Intramolecular Conversion of Pentaaquahydroperoxidochromium(III) Ion to Aqueous Chromium(V): Potential Source of Carcinogenic Forms of Chromium in Aerobic Organisms

The decomposition of the title compound (H2O)(5)CrOOH2+ (hereafter CraqOOH2+) in acidic aqueous solutions is kinetically complex and generates mixtures of products (Cr-aq(3+), HCrO4-, H2O2, and O-2). Relative yields of individual products vary greatly with reaction conditions and initial concentrations of CraqOOH2+. At pH 5.5 in the presence of O-2, the reaction was complete in less than a minute and generated chromate in about 70% yield.

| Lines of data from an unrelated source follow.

/-- BUFFER_DONE (R279): an OPEN buffer all of whose blocks are done is DONE. -/
def State.bufferDone (s : State) (b : Nat) : State :=
  let x := s.buf b
  if x.st = .opened ∧ x.doneBlocks = x.blocks then (s.setBuf b { x with st := .done }).redNotice b 1 else s

/-- A block ends without a result: FAILED, counted once (R281, R282). -/
def State.failBlock (s : State) (b k code : Nat) : State :=
  let x := s.buf b
  let y := s.blk b k
  let s := s.setBlk b k { y with st := .failed }
  (s.setBuf b { x with doneBlocks := x.doneBlocks + 1, failedBlocks := x.failedBlocks + 1,
                       firstFail := if x.firstFail = cOk then code else x.firstFail }).bufferDone b

/-- BLOCK_COMPLETE (R282): results written, digest updated, counted; no result once the result region is withdrawn. -/
def State.blockComplete (s : State) (b k : Nat) (acc : List Nat) : State :=
  let x := s.buf b
  if x.resGone then s.failBlock b k cRevoked
  else
    let (el, sc, isOver, sat) := blockResult x b k acc
    let s := s.putPool (x.resBase + k * x.rbytes) el
    let s := if sc = [] then s else s.putPool (x.scaleBase + k * x.runs) sc
    let s := if isOver = 0 then s else s.bump 6 x.tenant 4 isOver
    let s := if sat = 0 then s else s.bump 6 x.tenant 5 sat
    let s := s.setBlk b k { s.blk b k with st := .complete }
    let dig := (x.digest + blockDigest k (el ++ sc)) % 2 ^ 128
    (s.setBuf b { x with doneBlocks := x.doneBlocks + 1, digest := dig }).bufferDone b

/-- The commit-record entry of an accumulator write-back (R363): keyed by JIDX, or by a coach key. -/
structure CommitKey where
  jidx : Nat
  src : Nat
  tag : Nat
  coach : Bool
  value : Nat
  deriving DecidableEq, Repr

/-- The accumulators of block `k` so far, from where they lie; none when they read POISON. The first contribution needs no
read (R282), but its lines must not lie on a failed part (R196). -/
def State.oldAcc (s : State) (b : Nat) (x : Buf) (k count : Nat) (err : Err) : State × Option (List Nat) :=
  if x.memory && (List.range x.accLines).any fun i => s.stackDown (stackOf (s.phys (s.lineAt (x.accAddr k i) / 1024))) then
    (s, none)
  else if count = 0 then (s, some [])
  else match x.home k with
    | .store => (s, some (s.blk b k).acc)
    | _ => s.readAcc b x k err

/-- The hub that accepts a block's accumulators. -/
def State.accHub (s : State) (x : Buf) (k : Nat) : Nat :=
  match x.home k with
  | .memory => s.hubOfLine (s.lineAt (x.accAddr k 0))
  | _ => 0

/-- Puts a block's accumulators and its count back where they lie: in the store with its tag, or through a hub, which
enters the contribution in its commit record (R281, R282). `full`: this contribution completes the block. -/
def State.putAcc (s : State) (b : Nat) (x : Buf) (k count : Nat) (acc : List Nat) (full : Bool) (key : CommitKey) : State :=
  match x.home k with
  | .store => s.setBlk b k { s.blk b k with acc := acc, count := count }
  | _ => (s.writeAcc b x k count acc).commit (s.accHub x k)
      ⟨key.jidx, key.src, key.tag, cOk, full, key.coach, key.value⟩

/-- Counts what a combine met (R272, R298). -/
def State.countComb (s : State) (tenant : Nat) (out : List Comb) : State :=
  let s := s.bump 6 tenant 1 1
  let nans := (out.filter (·.nan)).length
  let overs := (out.filter (·.isOver)).length
  let sats := (out.filter (·.sat)).length
  let s := if nans = 0 then s else s.bump 6 tenant 3 nans
  let s := if overs = 0 then s else s.bump 6 tenant 4 overs
  if sats = 0 then s else s.bump 6 tenant 5 sats

/-- Combines one line of contributor `c` into block `k` now (R274, R282): `false` when the accumulator read POISON and
the block FAILED. -/
def State.combineOne (s : State) (b k c : Nat) (l : Line) (scales : List Byte) (err : Err) (key : CommitKey) :
    State × Bool :=
  let x := s.buf b
  let count := s.blkCount b k
  match s.oldAcc b x k count err with
  | (s, none) => (s.failBlock b k cPoison, false)
  | (s, some acc) =>
    let out := combineLine x b k (if x.mode = 1 then c else count) (decide (count = 0)) acc l scales
    let acc' := out.map (·.acc)
    let full := decide (count + 1 = x.n)
    let s := (s.countComb x.tenant out).putAcc b x k (count + 1) acc' full key
    let y := s.blk b k
    let s := s.setBlk b k { y with st := .filling, next := if x.mode = 1 then c + 1 else y.next }
    if full then (s.blockComplete b k acc', true) else (s, true)

/-- Combines staged lines of the new NEXT one after another (R293); fuel bounds them. -/
def State.drainStaged (s : State) (b k : Nat) : Nat → State
  | 0 => s
  | fuel + 1 =>
    let nx := (s.blk b k).next
    match s.stock.staged.find? fun g => decide (g.buf = b ∧ g.blk = k ∧ g.contrib = nx) with
    | none => s
    | some g =>
      let rest := s.stock.staged.filter fun (y : Staged) => !decide (y.buf = b ∧ y.blk = k ∧ y.contrib = nx)
      let s := { s with stock := { s.stock with staged := rest } }
      if (s.blk b k).st = .failed then s
      else State.drainStaged (s.combineOne b k nx g.line g.scales [] ⟨0xFFFFFFFF, (s.buf b).owner, 0, false, 0⟩).1 b k fuel

/-- A line of contributor `c` reaches stage 6 (R39, R293): combined, or staged when a lower contributor is missing. -/
def State.takeLine (s : State) (b k c : Nat) (l : Line) (scales : List Byte) (err : Err) (key : CommitKey) :
    State × Bool :=
  let x := s.buf b
  if x.mode = 1 ∧ (s.blk b k).next < c then
    let s := { s with stock := { s.stock with staged := s.stock.staged ++ [Staged.mk b k c l scales] } }
    ((s.bump 6 x.tenant 7 1).commit 0 ⟨key.jidx, key.src, key.tag, cOk, false, key.coach, key.value⟩, true)
  else
    let (s, ok) := s.combineOne b k c l scales err key
    (if ok ∧ x.mode = 1 then s.drainStaged b k x.n else s, ok)

/-! ## Closing (R279, R191) -/

/-- Frees a buffer: record, blocks and staging slots. -/
def State.freeBuf (s : State) (b : Nat) : State :=
  let s := s.setBuf b Buf.empty
  { s with stock := { s.stock with
      blks := Tab.eraseRange s.stock.blks (blkKey b 0) (blkKey (b + 1) 0)
      spill := Tab.eraseRange s.stock.spill (spillKey b 0 0) (spillKey (b + 1) 0 0)
      staged := s.stock.staged.filter fun g => decide (g.buf ≠ b) } }

/-- RED_CLOSE_DONE (R279): a closing buffer with no contribution left to combine is freed, and its closers complete. -/
def State.closeDone (s : State) (b : Nat) : State :=
  let x := s.buf b
  if x.closing ≠ [] ∧ (s.stock.jobs.find? fun j => decide (j.buf = b)) = none then
    let s := s.freeBuf b
    x.closing.foldl (fun s v => s.redCplOf { x with st := .free } v 0x64 cOk b 0 []) s
  else s

/-- A buffer is closed by force: contributions not yet combined complete REVOKED (R191, R279). -/
def State.forceClose (s : State) (b : Nat) : State :=
  let x := s.buf b
  if x.st = .free then s
  else
    let hit := s.stock.jobs.filter fun j => decide (j.buf = b)
    let s := { s with stock := { s.stock with jobs := s.stock.jobs.filter fun j => decide (j.buf ≠ b) } }
    let s := hit.foldl (fun s j => s.redAck j.hdr cRevoked 0) s
    let s := s.freeBuf b
    x.closing.foldl (fun s v => s.redCplOf { x with st := .free } v 0x64 cOk b 0 []) s

/-- The buffers for which `p` holds, ascending. -/
def State.bufsWhere (s : State) (p : Buf → Bool) : List Nat := (s.stock.bufs.filter fun b => p b.2).map (·.1)

/-! ## The checks of R281 -/

/-- The buffer whose window holds `n` bytes from `addr`, OPEN or LOST and not closing. -/
def State.windowOf (s : State) (addr n : Nat) : Option Nat :=
  (s.stock.bufs.find? fun b => decide ((b.2.st = .opened ∨ b.2.st = .lost) ∧ b.2.closing = [] ∧ b.2.winBase ≤ addr ∧
    addr + n ≤ b.2.winBase + b.2.blocks * 64)).map (·.1)

/-- Lines of contributor `c` (or of any, in fast mode) accepted for block `k` and not yet combined or staged. -/
def State.pendingLines (s : State) (b k : Nat) (c : Option Nat) : Nat :=
  sumOf ((s.stock.jobs.filter fun j => decide (j.buf = b ∧ (c = none ∨ c = some j.contrib))).map fun j =>
    (j.lines.filter fun l => decide (l.1 = k)).length)

def State.stagedLines (s : State) (b k : Nat) (c : Option Nat) : Nat :=
  (s.stock.staged.filter fun g => decide (g.buf = b ∧ g.blk = k ∧ (c = none ∨ c = some g.contrib))).length

/-- FP6 bytes 48 to 63 of a line are zero (R269). -/
def fp6Ok (elem : Nat) (l : Line) : Bool :=
  decide ((fmtCode elem ≠ 7 ∧ fmtCode elem ≠ 8) ∨ l.toNat < 2 ^ 192 * 2 ^ 192)

/-- What the checks on a contribution's lines answer. -/
inductive RedCheck where
  | ok
  | fail (code : Nat)
  | excess
  deriving DecidableEq, Repr

/-- Checks 2 to 6 of R281 on the lines (block, data) of contributor `c`. -/
def State.redCheck (s : State) (b c : Nat) (lines : List (Nat × Line)) (scalesOk : Bool) : RedCheck :=
  let x := s.buf b
  if !scalesOk || lines.any (fun l => !fp6Ok x.elemFmt l.2) then .fail cMalformed
  else if x.n ≤ c then .fail cMalformed
  else if lines.any fun l => decide ((s.blk b l.1).st = .complete ∨
      x.n ≤ s.blkCount b l.1 + s.pendingLines b l.1 none + s.stagedLines b l.1 none) then .excess
  else if x.mode = 1 ∧ lines.any (fun l => decide (c < (s.blk b l.1).next ∨ 0 < s.stagedLines b l.1 (some c) ∨
      0 < s.pendingLines b l.1 (some c))) then .excess
  else if lines.any fun l => decide ((s.blk b l.1).st = .lost ∨ (s.blk b l.1).st = .failed) then .fail cPoison
  else .ok

/-- Staging slots of a buffer in use. -/
def State.slotsUsed (s : State) (b : Nat) : Nat := (s.stock.staged.filter fun g => decide (g.buf = b)).length

/-- Would these lines need more staging slots than are free (R296)? -/
def State.stageFull (s : State) (b c : Nat) (blocks : List Nat) : Bool :=
  let x := s.buf b
  let need := (blocks.filter fun k => decide ((s.blk b k).next < c)).length
  let held := sumOf ((s.stock.jobs.filter fun j => decide (j.buf = b)).map fun j => j.lines.length)
  decide (x.mode = 1 ∧ 0 < need ∧ x.stageSlots < s.slotsUsed b + held + need)

/-! ## What a combine waits for -/

/-- The pages of the first and the last of `n` bytes at a pool address. -/
def State.spanPages (s : State) (addr n : Nat) : List Nat :=
  if n = 0 then [] else [s.phys (s.lineAt addr / 1024), s.phys (s.lineAt (addr + n - 1) / 1024)]

/-- The pages that the next line of block `k` writes: its accumulators in memory, and with the last contribution its
results in both planes. -/
def State.combinePages (s : State) (b k : Nat) : List Nat :=
  let x := s.buf b
  (if x.memory then s.spanPages (x.accAddr k 0) x.abytes else []) ++
    (if s.blkCount b k + 1 = x.n then
      s.spanPages (x.resBase + k * x.rbytes) x.rbytes ++ s.spanPages (x.scaleBase + k * x.runs) x.runs
    else [])

/-- The first of these pages for which writes to them all wait: its hub has too few open-page entries (R323). -/
def State.openWait (s : State) (ps : List Nat) : Option Nat :=
  let need := ps.eraseDups.filter fun p => !s.pageValid p && !(s.mem.openPages.any fun e => decide (e.1 = p))
  need.find? fun p =>
    decide (16384 < s.openCount (hubOf p) + (need.filter fun q => decide (hubOf q = hubOf p)).length)

/-- Must the next line of a contribution wait: no open-page entry for a page it writes (R323), or no room in the hub's
commit record (R363)? -/
def State.combineWaits (s : State) (b k : Nat) : Bool :=
  let x := s.buf b
  (s.openWait (s.combinePages b k)).isSome || (decide (x.home k ≠ .store) && !s.commitRoom (s.accHub x k))

/-- A wait for an open-page entry is counted in OPEN_WAITS once; `waited`: it has been (R323). -/
def State.countOpenWait (s : State) (b k : Nat) (waited : Bool) : State :=
  match s.openWait (s.combinePages b k) with
  | some p => if waited then s else s.bump 9 (stackOf p) 3 1
  | none => s

end Sys2Proof.Machine
end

These findings, in addition to poor reproducibility of kinetic data, are indicative of the involvement of one or more reactive intermediates that consume additional amounts of CraqOOH2+ in post-rate-determining steps. The kinetics were simplified in the presence of H2O2 or ABTS(2-), both of which are capable of scavenging strongly oxidizing intermediates. The measured rate constant in 0.10 M HClO4 at low O-2 concentrations (<= 0.03 mM) was independent of the concentration of the scavengers and was, within error, the same for ABTS(2-), k = 4.9 (+/-0.2) x 10(-4) s(-1), and H2O2, k = 5.3 (+/-0.7) x 10(-4) s(-1). At a constant ionic strength of 1.0 M, the reaction in the presence of either H2O2 or ABTS(2-) obeyed a two-term rate law, k(obs)/s(-1) = 6.7 (+/-0.7) x 10(-4) + 7.6 (+/-1.1) x 10(-4) [H+]. Both in the presence and absence of ABTS2- as the scavenger, the yields of H2O2 increased with increasing [H+]. These results are discussed in terms of a dual-pathway mechanism for the decay of CraqOOH2+. The H+-catalyzed path leads to the dissociation of H2O2 from Cr(III), while in the H+-independent reaction, CraqOOH2+ is transformed to Cr(V). Both scavengers rapidly remove Cr(V) and simplify both the kinetics and products.